[Collected data]
-- ==== Sys2Proof/Machine/PowerCmd.lean ====
section
/-! DEFINITION. What Steward does in service (spec/17): voltage (R564 to R566), temperature and duties (R567 to R571), domains
(R561, R562), deep standby (R572), the confirmation of a trial image (R549). -/
namespace Sys2Proof.Machine
open Sys2Proof

/-- The signed value of a 16-bit temperature field, in 0.125 °C. -/
def sgn16 (v : Nat) : Int := (BitVec.ofNat 16 v).toInt

/-- T_hot, and THR and TRIP, in 0.125 °C. -/
def State.tHot (s : State) : Int := sgn16 (s.gf Reg.PWR_THERM Fld.PWR_THERM_T_HOT)
def State.thr (s : State) : Int := 8 * s.gf Reg.PWR_THERM_CFG Fld.PWR_THERM_CFG_THR
def State.trip (s : State) : Int := 8 * s.gf Reg.PWR_THERM_CFG Fld.PWR_THERM_CFG_TRIP

/-! ### Voltage (R564 to R566) -/

/-- Temperatures of VTAB's points, °C. -/
def vtabTemps : List Int := [-40, -15, 10, 35, 60, 85, 100, 110]

/-- interpolate(VTAB, t) + add rounded up to 5 mV: between two points linear, t in 0.125 °C. -/
def vInterp (t : Int) (add : Nat) : Nat :=
  let seg := (List.range 7).find? fun i => decide (8 * vtabTemps.getD i 0 ≤ t) && decide (t ≤ 8 * vtabTemps.getD (i + 1) 0)
  match seg with
  | some i =>
    let a := 8 * vtabTemps.getD i 0
    let b := 8 * vtabTemps.getD (i + 1) 0
    let num : Int := (Config.vtab i : Int) * (b - t) + (Config.vtab (i + 1) : Int) * (t - a)
    5 * cdiv (num.toNat + add * (b - a).toNat) (5 * (b - a).toNat)
  | none => 5 * cdiv (Config.vtabOut t + add) 5

/-- v_set of R564. -/
def State.vSet (s : State) : Nat := max 720 (min 900 (vInterp s.tHot (s.gf Reg.REL_WEAR Fld.REL_WEAR_VWEAR)))

/-- The lifecycle state is MANUFACTURE. -/
def State.isMfg (s : State) : Bool := s.gf Reg.SEC_LC Fld.SEC_LC_STATE == 0

/-- A requested fixed voltage; 0 none. -/
def State.vReq (s : State) : Nat := s.gf Reg.PWR_VREQ Fld.PWR_VREQ_REQ

/-- The set-point Steward steers to: a fixed voltage counts in MANUFACTURE only (R566). -/
def State.vTarget (s : State) : Nat := if s.isMfg ∧ s.vReq ≠ 0 then s.vReq else s.vSet

/-- The set-point 1 ms on: raised to a higher one, lowered by at most 5 mV (R564). -/
def vStep (cur target : Nat) : Nat := if cur = 0 ∨ cur ≤ target then target else max target (cur - 5)

/-- Give the duties new values: THROTTLE and PROTECT_GATED when one first falls below 16/16, POLICY_OVERRIDE when the
unprotected one falls below FLOOR (R568 to R570). -/
def State.setDuty (s : State) (du dp : Nat) : State :=
  let r := Reg.PWR_THERM
  let u := s.gf r Fld.PWR_THERM_DU
  let p := s.gf r Fld.PWR_THERM_DP
  let fl := s.gf Reg.PWR_FLOOR Fld.PWR_FLOOR_FLOOR
  let s := (s.sf r Fld.PWR_THERM_DU du).sf r Fld.PWR_THERM_DP dp
  let s := s.setFlagIf (u == 16 && decide (du < 16)) Reg.PWR_FLAG 2
  let s := s.setFlagIf (p == 16 && decide (dp < 16)) Reg.PWR_FLAG 3
  s.setFlagIf (decide (fl ≤ u) && decide (du < fl)) Reg.PWR_FLAG 0

/-- A PMBus change or read that stays unconfirmed after its retries: PMBUS_FAIL, and the duties held at 8/16 or less (R565). -/
def State.pmbusFail (s : State) : State :=
  let s := { s.setFlag Reg.PWR_FLAG 5 with pmbFail := true }
  s.setDuty (min 8 (s.gf Reg.PWR_THERM Fld.PWR_THERM_DU)) (min 8 (s.gf Reg.PWR_THERM Fld.PWR_THERM_DP))

/-- VSET_UPDATE (R564, R565): the set-point's next value, READ_VOUT in mV, READ_IOUT in 0.1 A, and whether a change of voltage
was confirmed. -/
def execVsetUpdate (vout iout : Nat) (confirmed : Bool) (s : State) : Host.Outcome State Fault Refusal :=
  if !s.alive then .next s
  else
    let cur := s.gf Reg.PWR_VDD Fld.PWR_VDD_SET
    let new := vStep cur s.vTarget
    let (d, s) := s.draw
    let s := s.wr Reg.PWR_VDD (BitVec.ofNat 32 (new + 2 ^ 16 * vout))
    let s := s.wr Reg.PWR_POWER (BitVec.ofNat 32 ((vout * iout + d % 1000) / 1000 % 65536 + 2 ^ 16 * iout))
    let s := s.setFlagIf (new != cur && !s.isMfg && s.vReq != 0 && s.vReq != new) Reg.PWR_FLAG 0
    if new = cur ∧ !s.pmbFail then .next s
    else if confirmed then .next { s with pmbFail := false }
    else .next s.pmbusFail

/-- A write of PWR.VREQ (R566, R576). -/
def State.vreqWrite (s : State) (v : Word) : State :=
  let n := v.toNat % 65536
  if n ≠ 0 ∧ (n < 720 ∨ 900 < n) then s
  else
    let s := s.wr Reg.PWR_VREQ (BitVec.ofNat 32 n)
    if n = 0 then s
    else if s.isMfg then s.sf Reg.PWR_VDD Fld.PWR_VDD_SET n
    else s.setFlagIf (n != s.gf Reg.PWR_VDD Fld.PWR_VDD_SET) Reg.PWR_FLAG 0

/-- VREQ_WRITE (R566). -/
def execVreqWrite (who : Requester) (v : Word) (s : State) : Host.Outcome State Fault Refusal :=
  .next (s.asWrite who Reg.PWR_VREQ fun s => s.vreqWrite v)

/-- PMB_ALERT (R623): Steward reads STATUS_WORD; a read that fails after its retries counts as R565 says. -/
def execPmbAlert (ok : Bool) (s : State) : Host.Outcome State Fault Refusal := .next (if s.alive && !ok then s.pmbusFail else s)

/-! ### Temperature (R567 to R571, R478) -/

/-- Count a thermal cycle (R478). -/
def State.thermCycle (s : State) (t : Int) : State :=
  match s.therm with
  | none => { s with therm := some (t, t, false) }
  | some (mn, mx, risen) =>
    if risen then
      let mx := max mx t
      if t ≤ mx - 320 then { s.wr Reg.REL_TCYC (s.rr Reg.REL_TCYC + 1) with therm := some (t, t, false) }
      else { s with therm := some (mn, mx, true) }
    else
      let mn := min mn t
      { s with therm := some (mn, t, decide (mn + 320 ≤ t)) }

/-- A sensor of a site is retired (R567): the site's state, SENSOR_RETIRED, the spare it used up (R484). -/
def State.retireSensor (s : State) (i : Nat) (isA : Bool) : State :=
  let (d, s) := s.draw
  let s := (s.sf (Reg.PWR_SITE i) Fld.PWR_SITE_STATE (if isA then 1 else 2)).setFlag Reg.PWR_FLAG 1
  (((s.relLasting 13 none).spend 13 false none)).relFault 13 (d % 7) 1 (2 * i + (if isA then 0 else 1)) (2 * i + (if isA then 1 else 0)) none

/-- Read one site: its value is shown. -/
def State.readSite (s : State) (ts : List Int) (i : Nat) : State :=
  let r := Reg.PWR_SITE i
  let a := ts.getD (2 * i) 0
  let b := ts.getD (2 * i + 1) 0
  let show_ (s : State) (t : Int) : State := s.sf r Fld.PWR_SITE_T (BitVec.ofInt 16 t).toNat
  match s.gf r Fld.PWR_SITE_STATE with
  | 0 =>
    if (a - b).natAbs ≤ 24 then show_ s (max a b)
    else if Config.farA i ts then show_ (s.retireSensor i true) b
    else show_ (s.retireSensor i false) a
  | 1 => show_ s b
  | 2 => show_ s a
  | _ => show_ s 880

/-- T_hot reaches TRIP (R571): every switched domain goes off. -/
def State.tripOff (s : State) : State := ((s.powerOff fun _ => false).bootGo 5).setFlag Reg.PWR_FLAG 4

/-- SENSOR_READ (R567): the readings of both sensors of every site, in 0.125 °C; a sensor not listed keeps its last one. A trip
is made and cleared here (R571). -/
def execSensorRead (t : List Int) (s : State) : Host.Outcome State Fault Refusal :=
  if !s.alive then .next s
  else
    let ts := (List.range 32).map fun i => t.getD i (tget (fun _ => 0) s.sensors i)
    let s := { s with sensors := tputN (fun _ => 0) (fun i => ts.getD i 0) 0 32 s.sensors }
    let s : State := (List.range 16).foldl (fun (s : State) i => s.readSite ts i) s
    let hot : Int := (List.range 16).foldl (fun m i => max m (sgn16 (s.gf (Reg.PWR_SITE i) Fld.PWR_SITE_T))) (sgn16 (s.gf (Reg.PWR_SITE 0) Fld.PWR_SITE_T))
    let s := (s.sf Reg.PWR_THERM Fld.PWR_THERM_T_HOT (BitVec.ofInt 16 hot).toNat).thermCycle hot
    if s.gf Reg.PWR_BOOT Fld.PWR_BOOT_STATE = 5 then .next (if hot ≤ s.thr - 160 then s.fullRestart else s)
    else .next (if s.trip ≤ hot then s.tripOff else s)

/-- A duty that may rise 10 ms after it last rose, up to 8/16 while a voltage change stands unconfirmed. -/
def State.mayRise (s : State) (d last : Nat) : Bool := decide (d < if s.pmbFail then 8 else 16) && decide (last + 6000000 ≤ s.cycle)

/-- THROTTLE_UPDATE (R568, R569). -/
def execThrottleUpdate (s : State) : Host.Outcome State Fault Refusal :=
  if !s.alive then .next s
  else
    let du := s.gf Reg.PWR_THERM Fld.PWR_THERM_DU
    let dp := s.gf Reg.PWR_THERM Fld.PWR_THERM_DP
    let down (d : Nat) : Nat := max 1 (d - 1)
    if s.thr ≤ s.tHot then
      let follow := decide (dp < 16) || (du == 1 && decide (s.thr + 16 ≤ s.tHot))
      .next (s.setDuty (down du) (if follow then down dp else dp))
    else if s.tHot < s.thr - 16 then
      if dp < 16 then
        .next (if s.mayRise dp s.dutyUp.2 then { s.setDuty du (dp + 1) with dutyUp := (s.dutyUp.1, s.cycle) } else s)
      else .next (if s.mayRise du s.dutyUp.1 then { s.setDuty (du + 1) dp with dutyUp := (s.cycle, s.dutyUp.2) } else s)
    else .next s

/-! ### Domains (R561, R562) -/

/-- A word of PWR.DOM_REQ with a field of 3 left as it was (R577). -/
def domMerge (old new : Word) : Nat :=
  (List.range 16).foldl (fun n i =>
    let v := nbits new.toNat (2 * i + 1) (2 * i)
    n + 4 ^ i * (if v = 3 then nbits old.toNat (2 * i + 1) (2 * i) else v)) 0

/-- A write of PWR.DOM_REQ (R561) that writes the bits of the mask `m` (R22): OFF for a needed domain is kept, with DOM_REFUSED. -/
def State.domReqWrite (s : State) (k m : Nat) (v : Word) : State :=
  let s := s.wr (Reg.PWR_DOM_REQ k) (BitVec.ofNat 32 (domMerge (s.rr (Reg.PWR_DOM_REQ k)) v))
  s.setFlagIf ((List.range 16).any fun i => m.testBit (2 * i) && nbits v.toNat (2 * i + 1) (2 * i) == 2 && s.needed (16 * k + i)) Reg.PWR_FLAG 7

/-- DOM_REQ_WRITE (R561). -/
def execDomReqWrite (who : Requester) (k : Fin 11) (v : Word) (s : State) : Host.Outcome State Fault Refusal :=
  .next (s.asWrite who (Reg.PWR_DOM_REQ k.val) fun s => s.domReqWrite k.val (2 ^ 32 - 1) v)

/-- DOMAIN_SWITCHED (R562): a domain reaches the state R561 asks for. -/
def execDomainSwitched (d : Fin 176) (s : State) : Host.Outcome State Fault Refusal :=
  .next (if s.alive then s.switchDom d.val (s.wantOn d.val) else s)

/-! ### Deep standby (R572) -/

/-- The device is in deep standby. -/
def State.standby (s : State) : Bool := s.gf Reg.PWR_BOOT Fld.PWR_BOOT_STATE == 3

/-- Deep standby ends: the domains that service wants are on again. -/
def State.wake (s : State) : State :=
  let s := (s.bootGo 1).sf Reg.HIF_PCIE Fld.HIF_PCIE_L1 0
  s.powerNeeded s.wantOn

/-- A write of STBY_ENTER. -/
def State.stbyEnter (s : State) : State :=
  if (List.range 16).any s.bound || !s.inService then s.opStat St.state
  else (((s.powerOff fun i => i == 173).bootGo 3).sf Reg.HIF_PCIE Fld.HIF_PCIE_L1 1).opStat St.ok

/-- A write of STBY_EXIT. -/
def State.stbyExit (s : State) : State := if s.standby then s.wake.opStat St.ok else s.opStat St.state

/-- STBY_ENTER (R572). -/
def execStbyEnter (who : Requester) (s : State) : Host.Outcome State Fault Refusal := .next (s.asPwr who Reg.PWR_CTL State.stbyEnter)

/-- STBY_EXIT (R572): the register write, or a PCIe access of a function (`reg` false), which comes before the access itself
(log 44). -/
def execStbyExit (who : Requester) (reg : Bool) (s : State) : Host.Outcome State Fault Refusal :=
  if reg then .next (s.asPwr who Reg.PWR_CTL State.stbyExit)
  else .next (match who with
    | .pf => if s.standby then s.wake else s
    | .vf _ => if s.standby then s.wake else s
    | _ => s)

/-- WAKE (R607). -/
def execWake (pec : Bool) (s : State) : Host.Outcome State Fault Refusal :=
  smbRow pec s fun s => if s.standby then s.wake.smbAnswer St.ok [] else s.smbAnswer St.state []

/-! ### Confirmation (R549) -/

/-- CONFIRM of the image on trial: the directory is written with TRIAL 0. -/
def State.confirm (s : State) : State :=
  if s.gf Reg.PWR_BOOT Fld.PWR_BOOT_TRIAL = 0 then s
  else
    let s := s.sf Reg.PWR_BOOT Fld.PWR_BOOT_TRIAL 0
    match s.dir with
    | some d => s.dirWrite { d with trial := false, tried := false }
    | none => s

/-- CONFIRM (R549). -/
def execConfirm (who : Requester) (s : State) : Host.Outcome State Fault Refusal := .next (s.asPwr who Reg.PWR_BOOT_CTL State.confirm)

end Sys2Proof.Machine
end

▶ _Aim of the exercise_
Using the data above, transcribe the lines that run from the line with "let mn := min mn t" to the line with "let r := Reg.PWR_SITE i", both ends kept, and output nothing else.

▶ _Output_
      let mn := min mn t
      { s with therm := some (mn, t, decide (mn + 320 ≤ t)) }

/-- A sensor of a site is retired (R567): the site's state, SENSOR_RETIRED, the spare it used up (R484). -/
def State.retireSensor (s : State) (i : Nat) (isA : Bool) : State :=
  let (d, s) := s.draw
  let s := (s.sf (Reg.PWR_SITE i) Fld.PWR_SITE_STATE (if isA then 1 else 2)).setFlag Reg.PWR_FLAG 1
  (((s.relLasting 13 none).spend 13 false none)).relFault 13 (d % 7) 1 (2 * i + (if isA then 0 else 1)) (2 * i + (if isA then 1 else 0)) none

/-- Read one site: its value is shown. -/
def State.readSite (s : State) (ts : List Int) (i : Nat) : State :=
  let r := Reg.PWR_SITE i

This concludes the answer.